Prior to any cross-examination of this witness counsel for appellant, pursuant to RCr 7.26, moved for the production of any statement or document signed by the witness which related to the subject matter of his testimony. The officer acknowledged that he had signed a five-page written report of his investigation of the case.

The court refused to order the production of the report and counsel for appellant proceeded to cross-examine the officer without benefit of any information that might have been disclosed in the report.

RCr 7.26 provides as follows:

“(1) After a witness called by the Commonwealth has testified on direct examination the court shall, on motion of the defendant, order the Commonwealth to produce any statement of the witness in the form of a document or recording in its possession which relates to the subject matter of the witness’ testimony and which (a) has been signed or initialled by him or (b) is or purports to be a substantially verbatim statement made by him.
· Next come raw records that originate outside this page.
-- ==== Sys2Proof/Machine/SafeState.lean ====
section
/-! DEFINITION. Work in flight at a fault or a reset (R306, R362, R424), and the entry into safe state (R524): the actions of requester 0
on an S3 occurrence. -/
namespace Sys2Proof.Machine

/-- The admitted answers that `p` holds of and that have not started are dropped: counted, with FS 133 each (R362). -/
def State.dropAnswers (s : State) (f : Answer → Bool) : State :=
  let l := s.frank.answers.filter f
  let s := { s with frank := { s.frank with answers := s.frank.answers.filter (fun a => !f a) } }
  l.foldl (fun s _ => (s.inc F.FRANK_CNT_DISC_COUNT).raise 133) s

/-! ### Commands accepted and not yet applied (R424) -/

/-- The command behind a message that waits for a UART. -/
def UartMsg.ref : UartMsg → Option CmdRef
  | .probe c => c
  | .raw c _ => some c
  | _ => none

/-- The command behind a session change. -/
def SessChange.ref : SessChange → CmdRef
  | .add c _ _ => c
  | .del c _ => c
  | .setSa c _ _ => c
  | .flush c _ _ => c

/-- The commands behind the entries of the quiet groups, waiting and running. A self-test that runs has visible effects, and its command
completes with its own code. -/
def SortSt.refs (x : SortSt) : List CmdRef :=
  (x.queues.flatten.map SortEntry.cmds).flatten ++ ((x.running.filterMap id).map SortEntry.cmds).flatten

/-- The commands that this device has accepted and whose effect is still to come. -/
def State.waitingRefs (s : State) : List CmdRef :=
  s.ridge.steps.map StepReq.ref ++ s.ridge.maps ++ s.ens.requal.map Prod.fst ++
  (s.loop.aligns.filter (fun a => !a.applied)).map AlignReq.ref ++ (s.eaves.osc.map (fun o => o.queue.filterMap UartMsg.ref)).flatten ++
  (s.loop.apll.map ApllSt.cmds).flatten ++ s.gnss.assigns.filterMap ChAssign.cmd ++ s.gnss.sleeps ++ s.gnss.wakes ++
  (s.eth.lane.map LaneSt.cmds).flatten ++ s.slate.changes.map SlateChange.ref ++ s.ptp.changes.map SessChange.ref ++
  s.frank.rots.map Rotation.ref ++ s.pair.force ++ (match s.pair.ho with | some h => h.ref.toList | none => []) ++ s.sort.refs ++ s.pwr.release

/-- An analogue loop, an oscillator, a lane and a quiet group's entry without their commands. -/
def ApllSt.bare (a : ApllSt) : ApllSt := { a with cmds := [] }
def OscSt.bare (o : OscSt) : OscSt := { o with queue := o.queue.filter (fun m => m.ref.isNone) }
def LaneSt.bare (l : LaneSt) : LaneSt := { l with cmds := [] }
def SortEntry.bare (e : SortEntry) : SortEntry := { e with cmds := [] }

/-- A queue without the entries that only commands have put there. -/
def queueBare (q : List SortEntry) : List SortEntry := (q.filter (fun e => e.sched || e.cmds.isEmpty)).map SortEntry.bare

/-- What was accepted and not applied is forgotten: it has no effect (R424). An activity that already runs goes on without its
commands, and one that only commands had queued leaves its queue. -/
def State.dropWaiting (s : State) : State :=
  let s := { s with ridge := { s.ridge with
    steps := []
    maps := []
    mapStaged := s.ridge.mapStaged && s.ridge.maps.isEmpty } }
  let s := { s with ens := { s.ens with requal := [] } }
  let s := { s with loop := { s.loop with
    aligns := s.loop.aligns.filter (fun a => a.applied)
    apll := s.loop.apll.map ApllSt.bare } }
  let s := { s with eaves := { s.eaves with
    osc := s.eaves.osc.map OscSt.bare } }
  let s := { s with gnss := { s.gnss with
    assigns := s.gnss.assigns.filter (fun a => a.cmd.isNone)
    sleeps := []
    wakes := [] } }
  let s := { s with eth := { s.eth with lane := s.eth.lane.map LaneSt.bare } }
  let s := { s with slate := { s.slate with changes := [] } }
  let s := { s with ptp := { s.ptp with changes := [] } }
  let s := { s with frank := { s.frank with rots := [] } }
  let s := { s with pair := { s.pair with force := [], ho := none } }
  let s := { s with sort := { s.sort with
    queues := s.sort.queues.map queueBare
    running := s.sort.running.map (Option.map SortEntry.bare) } }
  { s with pwr := { s.pwr with release := [] } }

/-- The LV fields that show waiting work: SLATE_PEND, OUT_STAT.ALIGN_BUSY and the depths of the quiet groups. -/
def State.showDropped (s : State) : State :=
  let s := (s.rstAll F.SLATE_PEND_PEND 8).wr F.SLATE_STAT_PENDING 0
  let s := s.wrB F.OUT_STAT_ALIGN_BUSY (!s.loop.aligns.isEmpty)
  forN 11 s (fun s q =>
    let l := s.sort.queues.getD q []
    (s.wr F.SORT_GRP_DEPTH l.length q).wrBit F.SORT_STAT_WAITING q (!l.isEmpty))

/-- A `TIME_MAP` that is discarded leaves RIDGE_CLASS_MAP at the map in force. -/
def State.undoMap (s : State) : State :=
  if s.ridge.maps.isEmpty then s else s.wr F.RIDGE_CLASS_MAP_MAP (s.rd F.RIDGE_CLASS_ACT_MAP)

/-- Each reference once. -/
def dedupRefs (l : List CmdRef) : List CmdRef := l.foldl (fun acc x => if acc.contains x then acc else acc ++ [x]) []

/-- The commands whose effect has become visible and which have not completed: an alignment that slews, an invalidation whose cells are
being zeroised (R392), a self-test that runs. -/
def State.appliedRefs (s : State) : List CmdRef :=
  (s.loop.aligns.filter (fun a => a.applied)).map AlignReq.ref ++ s.slate.zero.filterMap Zeroise.ref ++ s.sort.tests.map SelfTest.ref

/-- The commands for this device in flight and not yet applied complete with `code` and have no effect (R424); each discard is
counted in HOST_CNT_DISC. `keep` is not among them. -/
def State.discardCommands (s : State) (code : Nat) (keep : Option CmdRef) : State :=
  let own := (s.host.inflight.filter (fun e => e.ref.dn == s.rd F.NOR_STAT_DN)).map InFlight.ref
  let applied := s.appliedRefs
  let l := (dedupRefs (own ++ s.waitingRefs)).filter (fun r => !(keep == some r) && !applied.contains r)
  let s := s.undoMap.dropWaiting.showDropped
  l.foldl (fun s r => (s.finish r code).inc F.HOST_CNT_DISC_COUNT) s

/-! ### Safe state (R524) -/

/-- Safe state is entered; `seq` is the sequence number of the S3 occurrence's record, 0 when it has none (R524).
While it lasts a further S3 occurrence changes nothing (R525). -/
def State.enterSafe (s : State) (seq : Nat) : State :=
  if s.on F.TOP_STAT_SAFE then s else
  let s := (s.wr F.TOP_STAT_SAFE 1).wr F.FCU_STAT_SAFE 1
  let s := if s.rd F.FCU_SAFE_SEQ_SEQ = 0 then s.wr F.FCU_SAFE_SEQ_SEQ seq else s
  let s := s.pairRelease 6 PairS.search
  let s := s.evalSquelch
  let s := (s.dropAnswers (fun _ => true)).launchAbort
  s.discardCommands Code.discardedFault none

end Sys2Proof.Machine
end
Such statement shall be made available for examination and use by the defendant.
“(2) If the Commonwealth claims that any statement ordered to be produced under this Rule does not relate to the subject matter of the witness’ testimony, the court shall examine the statement privately and, before making it available for examination and use by the defendant, excise the portions that do not so relate. The entire text of the statement shall be sealed and preserved in the records of the court to be made available to the appellate court in the event of an appeal by the defendant.
“(3) The Commonwealth may elect not to comply with an order of the court under this Rule, and may withhold from examination and use by the defendant any witness’ statement or portion thereof, but in such event the court, on motion of the defendant, shall strike the testimony of the witness or, if justice so requires, declare a mistrial. (Adoption of RCr 7.26 effective January 1, 1965)”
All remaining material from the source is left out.